Is it poisonous!??!? Or should I eat it? Mushrooms are notoriously difficult to categorize as poisonous or not. The same attribute in one yummy species can be present in a deadly one. Maybe some machine learning might help.
Download and then load the mushrooms dataset and then put it into a variable dataSet to make the rest of the code work. The documentation is here if you ever get curious what some of the columns mean.
You'll be predicting the "class" variable which has "p" for poisonous and "e" for edible.
Install and load some packages:
install.packages("rpart") # only need to do this once ever
install.packages("rpart.plot") # and this
library(rpart) # only need to do this once when reopening the code file
library(rpart.plot) # and this
Splitting your data
dataSet <- #put your data set here and then run the top part as is (don't change anything else)
n <- nrow(dataSet)
trainrows <- sample(1:n,n*0.75)
train <- dataSet[trainrows,]
test <- dataSet[-trainrows,]
Then you can you fit your model on your training set and test it using your test set. Here is the basic code to fit a tree.
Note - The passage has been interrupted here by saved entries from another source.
-- ==== Sys2Proof/Machine/Units.lean ====
section
/-! DEFINITION. What the unit instructions share: the matrix array (R82–R92), the links and ports of a unit (R97–R102),
hazards (R89, R115), issue (R110, R114), and a unit fault (R141–R146, R150). -/

namespace Sys2Proof.Machine

/-! ### Neighbour links (R97–R101, R195) -/

/-- The wire from unit `u` on (link, chan): tokens in flight, oldest first. -/
def wireKey (u link chan : Nat) : Nat := 16 * u + 4 * link + chan
/-- The route entry of unit `u` for a token arriving on (link, chan) (R100). -/
def Fabric.entry (f : Fabric) (link chan : Nat) : Byte := FMap.get (0 : Byte) f.route (4 * link + chan)
/-- The kind of a route entry: 0 unused, 1 deliver, 2 pass through. -/
def routeKind (b : Byte) : Nat := b.toNat / 64
/-- The outgoing link of a pass-through entry. -/
def routeOlink (b : Byte) : Nat := b.toNat / 16 % 4
/-- The target of a route entry: a local port or engine, or the outgoing channel. -/
def routeTarget (b : Byte) : Nat := b.toNat / 4 % 4
/-- The places of the receiver that the transmitter of unit `u` on (link, chan) sends to: 8 of a port or an engine, 2 of a
pass-through register; a fenced link grants no credit (R98–R100, R174, R195). -/
def State.capacity (s : State) (u link chan : Nat) : Nat :=
  match neighbour u link with
  | none => 0
  | some v =>
    if s.fenced u link then 0
    else if routeKind ((s.fabric v).entry (oppositeLink link) chan) = 2 then 2 else 8
/-- The transmitter of unit `u` on (link, chan) holds a credit (R98). -/
def State.credit (s : State) (u link chan : Nat) : Bool := decide (count (s.fabric u).used (4 * link + chan) < s.capacity u link chan)
/-- Send one token (R98). -/
def State.sendToken (s : State) (u link chan : Nat) (t : Token) : State :=
  let s := s.updFab u fun f => { f with used := bump f.used (4 * link + chan) 1 }
  { s with wires := FMap.upd ([] : List Token) s.wires (wireKey u link chan) (· ++ [t]) }

/-- The O port of a CU bound to (link, chan) (R99). -/
def Cu.oPort (c : Cu) (link chan : Nat) : Option Nat :=
  (List.range 4).find? fun p => (FMap.get PortBind.free c.obind p).wire == some (link, chan)
/-- The Q port of a CU bound to incoming (link, chan). -/
def Cu.qPort (c : Cu) (link chan : Nat) : Option Nat :=
  (List.range 4).find? fun p => (FMap.get PortBind.free c.qbind p).wire == some (link, chan)
/-- Tokens in a Q port. -/
def Cu.qTokens (c : Cu) (p : Nat) : List Token := FMap.get ([] : List Token) c.qbuf p
/-- Replace the tokens of a Q port. -/
def Cu.setQ (c : Cu) (p : Nat) (l : List Token) : Cu := { c with qbuf := FMap.set ([] : List Token) c.qbuf p l }
/-- Tokens in an O port. -/
def Cu.oTokens (c : Cu) (p : Nat) : List Token := FMap.get ([] : List Token) c.obuf p
/-- Replace the tokens of an O port. -/
def Cu.setO (c : Cu) (p : Nat) (l : List Token) : Cu := { c with obuf := FMap.set ([] : List Token) c.obuf p l }

/-- The token of row `i` of a register operand, as a push sends it (R127, R128). -/
def Ctx.pushToken (x : Ctx) (r : PushRun) : Token := ⟨x.regRow r.reg r.row, r.row + 1 == r.m⟩

/-- The push that waits at O port `p`: its context and what is left of it (R128). -/
def Cu.waitingPush (c : Cu) (p : Nat) : Option (Nat × PushRun) :=
  (List.range 4).findSome? fun k => ((c.ctxAt k).pushes.find? fun r => r.port == p).map fun r => (k, r)
/-- A push has read one more row. -/
def Ctx.pushedRow (x : Ctx) (p : Nat) : Ctx :=
  { x with pushes := (x.pushes.map fun r => if r.port == p then { r with row := r.row + 1 } else r).filter fun r => decide (r.row < r.m) }

/-- Take the next row of the push that waits at O port `p`, once an rld that fills it has brought it (R115, R128). -/
def State.portFill (s : State) (u p : Nat) : Option State :=
  let c := s.cu u
  match c.waitingPush p with
  | some (k, r) =>
    if (c.oTokens p).length < 2 && !((c.ctxAt k).remote.any fun q => q.load && q.reg == r.reg && q.row == r.row) then
      some (s.updCu u fun c => (c.setCtx k ((c.ctxAt k).pushedRow p)).setO p (c.oTokens p ++ [(c.ctxAt k).pushToken r]))
    else none
  | none => none

/-- One move at O port `p` of unit `u`: a token to the wire while a credit is held, else a waiting push's next row into a
free place (R98, R99, R128). -/
def State.portStep (s : State) (u p : Nat) : Option State :=
  let c := s.cu u
  match (FMap.get PortBind.free c.obind p).wire, c.oTokens p with
  | some (link, chan), t :: ts =>
    if s.credit u link chan then some ((s.updCu u fun c => c.setO p ts).sendToken u link chan t)
    else s.portFill u p
  | _, _ => s.portFill u p
/-- Move at O port `p` of unit `u` as far as places and credits allow. -/
def State.pumpPort (s : State) (u p : Nat) : Nat → State
  | 0 => s
  | fuel + 1 => match s.portStep u p with
    | some s' => State.pumpPort s' u p fuel
    | none => s
/-- The moves that one port can make without a new credit: 8 credits and 32 rows bound them. -/
def pumpFuel : Nat := 64
/-- Move at every O port of unit `u` as far as rows, places and credits allow (R98, R115, R128). -/
def State.pumpPorts (s : State) (u : Nat) : State := (List.range 4).foldl (fun s p => s.pumpPort u p pumpFuel) s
Here, pick around 6 variables.
decisionTree <- rpart(Predicted ~ predictor + predictor + predictor, data = train, method = "class") # CHANGE the predict things to your variables
prp(decisionTree)
To make the tree have more or fewer items in each node, add the argument , minsplit = NUM (specifies the minimum number of observations in a node for it to split). For example, if minsplit=1, then each new branch could have only 1 observation. If minsplit=10, then each branch would need 10 items from the dataset to split off into a new branch.
decisionTree <- rpart(Predicted ~ predictor + predictor + predcitor, data = train, method = "class", minsplit = __ )
prp(decisionTree)
Testing your predictions. For a decision tree, call the model on the training set and see how many it classified correctly. Then, do the same for the test set. The percentages should be similar.
train$predictedValues <- predict(decisionTree,train,type="class")
trainCorrect <- train$predictedValues == train$actualValues # CHANGE actualValues to the column you're predicting
sum(trainCorrect)/length(trainCorrect)
test$predictedValues <- predict(decisionTree,test,type="class")
testCorrect <- test$predictedValues == test$actualValues # CHANGE actualValues to the column you're predicting
sum(testCorrect)/length(testCorrect)
Make an overfit model and a well fit model.
How well does your good model perform? Will you trust them if you find a mushroom in the wild?
Okay, well... there are a lot of variables! Let's use a random forest instead, a form of machine learning that builds many trees, and then predicts a classification with all the trees by taking a majority vote from the trees. These tend to overperform individual trees, which are often overfit to their dataset.
You'll need to install another library.
install.packages("randomForest")
library(randomForest)
Then, let's build the model:
train$class <- as.factor(train$class) # This is really only necessary when we have numbers in the "class" column, but hey
set.seed(555) # this just makes it so we're all looking at the same "random" set
rf <- randomForest(class ~ ., ntree=5, data = train)
rf
This grew 5 trees and averaged their results. Can you find the two-way table that shows how accurate it was on the training set? Let's look at the accuracy as the trees grew and shifted the probability that we got mushrooms correct.
plot(rf)
Let's look at what variables ended up being most important!
varImpPlot(rf, sort = T, n.var=10, main="Top 10 - Variable Importance")
And then let's see how it performed on the test and train set.
test$predictions <- predict(rf, test)
sum(test$predictions == test$class) # number correct
sum(test$predictions != test$class) # number incorrect
Go back and grow 1000 trees instead!
Use the Titanic Dataset to find a tree that predicts whether someone will survive or not.
Do so with a manual tree and then also do so with a random forest.
What variables ended up being important with the random forest?